(Saved data entries)
= = =

-- ==== Sys2Proof/Laws/Memory.lean ====
section
/-! SUPPORT. The laws of memory: a read after a write, and the canonical form that every operation keeps. -/

namespace Sys2Proof.Machine

theorem Memory.wfAbove_mono {m : Memory} {lo hi : Nat} (h : lo ≤ hi) (w : Memory.wfAbove hi m = true) :
    Memory.wfAbove lo m = true := by
  cases m with
  | nil => rfl
  | cons x m =>
    obtain ⟨k, v⟩ := x
    simp only [Memory.wfAbove, Bool.and_eq_true, decide_eq_true_eq] at w ⊢
    exact ⟨⟨by omega, w.1.2⟩, w.2⟩

/-- Writing a byte at or above the bound keeps the canonical form above it. -/
theorem Memory.write_wfAbove {m : Memory} {lo a : Nat} {b : Byte} (hl : lo ≤ a) (w : Memory.wfAbove lo m = true) :
    Memory.wfAbove lo (Memory.write m a b) = true := by
  induction m generalizing lo with
  | nil => by_cases hb : b = Config.blankByte <;> simp [Memory.write, Memory.wfAbove, hb, hl]
  | cons x m ih =>
    obtain ⟨k, v⟩ := x
    simp only [Memory.wfAbove, Bool.and_eq_true, decide_eq_true_eq, bne_iff_ne, ne_eq] at w
    obtain ⟨⟨hk, hv⟩, hm⟩ := w
    by_cases h1 : a < k
    · by_cases hb : b = Config.blankByte <;>
        simp [Memory.write, Memory.wfAbove, h1, hb, hl, hv, hk, hm]
    · by_cases h2 : a = k
      · by_cases hb : b = Config.blankByte
        · simpa [Memory.write, h2, hb] using Memory.wfAbove_mono (by omega) hm
        · simp [Memory.write, Memory.wfAbove, h2, hb, hk, hm]
      · simp [Memory.write, Memory.wfAbove, h1, h2, hk, hv, ih (by omega : k + 1 ≤ a) hm]

/-- A write keeps the canonical form. -/
theorem Memory.write_wf {m : Memory} (a : Nat) (b : Byte) (w : Memory.wf m = true) :
    Memory.wf (Memory.write m a b) = true :=
  Memory.write_wfAbove (Nat.zero_le a) w

/-- Writing bytes keeps the canonical form. -/
theorem Memory.writeBytes_wf {m : Memory} (a : Nat) (bs : List Byte) (w : Memory.wf m = true) :
    Memory.wf (Memory.writeBytes m a bs) = true := by
  induction bs generalizing m a with
  | nil => exact w
  | cons b bs ih => exact ih (a + 1) (Memory.write_wf a b w)

/-- A predicate that every step of a loop over indices keeps holds after it. -/
theorem forIndices_keeps {α : Type} {P : α → Prop} {f : α → Nat → α} (n : Nat) {x : α} (h : P x)
    (hf : ∀ y k, k < n → P y → P (f y k)) : P (forIndices n f x) := by
  have key : ∀ (l : List Nat) (y : α), (∀ k ∈ l, k < n) → P y → P (l.foldl f y) := by
    intro l
    induction l with
    | nil => intro y _ hy; exact hy
    | cons k l ih =>
      intro y hl hy
      exact ih _ (fun j hj => hl j (List.mem_cons_of_mem _ hj)) (hf y k (hl k List.mem_cons_self) hy)
  exact key _ x (fun k hk => List.mem_range.mp hk) h

/-- The unmasked bytes of a host word keep the canonical form. -/
theorem Memory.writeHost_wf {m : Memory} (base : Nat) (w : HostWord) (h : Memory.wf m = true) :
    Memory.wf (Memory.writeHost m base w) = true := by
  refine forIndices_keeps (P := fun m => Memory.wf m = true) 4 h fun y k _ hy => ?_
  by_cases t : w.touches k = true
  · simpa [t] using Memory.write_wf _ _ hy
  · simpa [t] using hy

/-- Below the bound of a canonical memory every address is blank. -/
theorem Memory.read_below {m : Memory} {lo a : Nat} (w : Memory.wfAbove lo m = true) (h : a < lo) :
    Memory.read m a = Config.blankByte := by
  induction m generalizing lo with
  | nil => rfl
  | cons x m ih =>
    obtain ⟨k, v⟩ := x
    simp only [Memory.wfAbove, Bool.and_eq_true, decide_eq_true_eq] at w
    have hk : k ≠ a := by omega
    simp only [Memory.read, hk, if_false]
    exact ih w.2 (by omega)

/-- A read after a write in a canonical memory: the byte written at its address, every other byte as before. -/
theorem Memory.read_write_above {m : Memory} {lo : Nat} (w : Memory.wfAbove lo m = true) (a : Nat) (b : Byte) (x : Nat) :
    Memory.read (Memory.write m a b) x = if x = a then b else Memory.read m x := by
  induction m generalizing lo with
  | nil =>
    by_cases hb : b = Config.blankByte <;> by_cases hx : x = a
    · simp [Memory.write, Memory.read, hb]
    · simp [Memory.write, Memory.read, hb]
    · simp [Memory.write, Memory.read, hb, hx]
    · simp [Memory.write, Memory.read, hb, hx, Ne.symm hx]
  | cons p m ih =>
    obtain ⟨k, v⟩ := p
    simp only [Memory.wfAbove, Bool.and_eq_true, decide_eq_true_eq] at w
    obtain ⟨⟨hk, _⟩, hm⟩ := w
    by_cases h1 : a < k
    · by_cases hb : b = Config.blankByte
      · simp only [Memory.write, h1, hb, if_true]
        split
        · next hx =>
          subst hx
          have : k ≠ x := by omega
          simp [Memory.read, this, Memory.read_below hm (show x < k + 1 by omega)]
        · rfl
      · simp only [Memory.write, h1, hb, if_true, if_false, Memory.read]
        by_cases hx : x = a
        · simp [hx]
        · simp [hx, Ne.symm hx]
    · by_cases h2 : a = k
      · subst h2
        by_cases hb : b = Config.blankByte
        · simp only [Memory.write, hb, if_true, Nat.lt_irrefl, if_false]
          by_cases hx : x = a
          · subst hx; simp [Memory.read_below hm (Nat.lt_succ_self x)]
          · simp [Memory.read, hx, Ne.symm hx]
        · simp only [Memory.write, hb, Nat.lt_irrefl, if_true, if_false, Memory.read]
          by_cases hx : x = a
          · simp [hx]
          · simp [hx, Ne.symm hx]
      · simp only [Memory.write, h1, h2, if_false, Memory.read]
        by_cases hx : k = x
        · subst hx; simp [Ne.symm h2]
        · simp only [hx, if_false]; exact ih hm

theorem Memory.read_write {m : Memory} (w : Memory.wf m = true) (a : Nat) (b : Byte) (x : Nat) :
    Memory.read (Memory.write m a b) x = if x = a then b else Memory.read m x :=
  Memory.read_write_above w a b x

/-- A read after bytes are written at rising addresses. -/
theorem Memory.read_writeBytes {m : Memory} (w : Memory.wf m = true) (a : Nat) (bs : List Byte) (x : Nat) :
    Memory.read (Memory.writeBytes m a bs) x =
      if a ≤ x ∧ x < a + bs.length then bs.getD (x - a) 0 else Memory.read m x := by
  induction bs generalizing m a with
  | nil =>
    simp [Memory.writeBytes]
  | cons b bs ih =>
    simp only [Memory.writeBytes, ih (Memory.write_wf a b w), Memory.read_write w, List.length_cons]
    by_cases h : a + 1 ≤ x ∧ x < a + 1 + bs.length
    · have h2 : a ≤ x ∧ x < a + (bs.length + 1) := by omega
      have h3 : x - a = (x - (a + 1)) + 1 := by omega
      simp only [h, h2, and_self, if_true, h3, List.getD_cons_succ]
    · by_cases hx : x = a
      · subst hx
        have h2 : x ≤ x ∧ x < x + (bs.length + 1) := by omega
        simp only [h, h2, and_self, if_true, if_false, Nat.sub_self, List.getD_cons_zero]
      · have h2 : ¬ (a ≤ x ∧ x < a + (bs.length + 1)) := by omega
        simp only [h, h2, hx, if_false]

end Sys2Proof.Machine
end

= = =

# YOUR GOAL:
"have" is the string to look for; please copy every line of the records above where it appears.

# ANSWER FOR THIS EXERCISE:
  have key : ∀ (l : List Nat) (y : α), (∀ k ∈ l, k < n) → P y → P (l.foldl f y) := by
    have hk : k ≠ a := by omega
          have : k ≠ x := by omega
    · have h2 : a ≤ x ∧ x < a + (bs.length + 1) := by omega
      have h3 : x - a = (x - (a + 1)) + 1 := by omega
        have h2 : x ≤ x ∧ x < x + (bs.length + 1) := by omega
      · have h2 : ¬ (a ≤ x ∧ x < a + (bs.length + 1)) := by omega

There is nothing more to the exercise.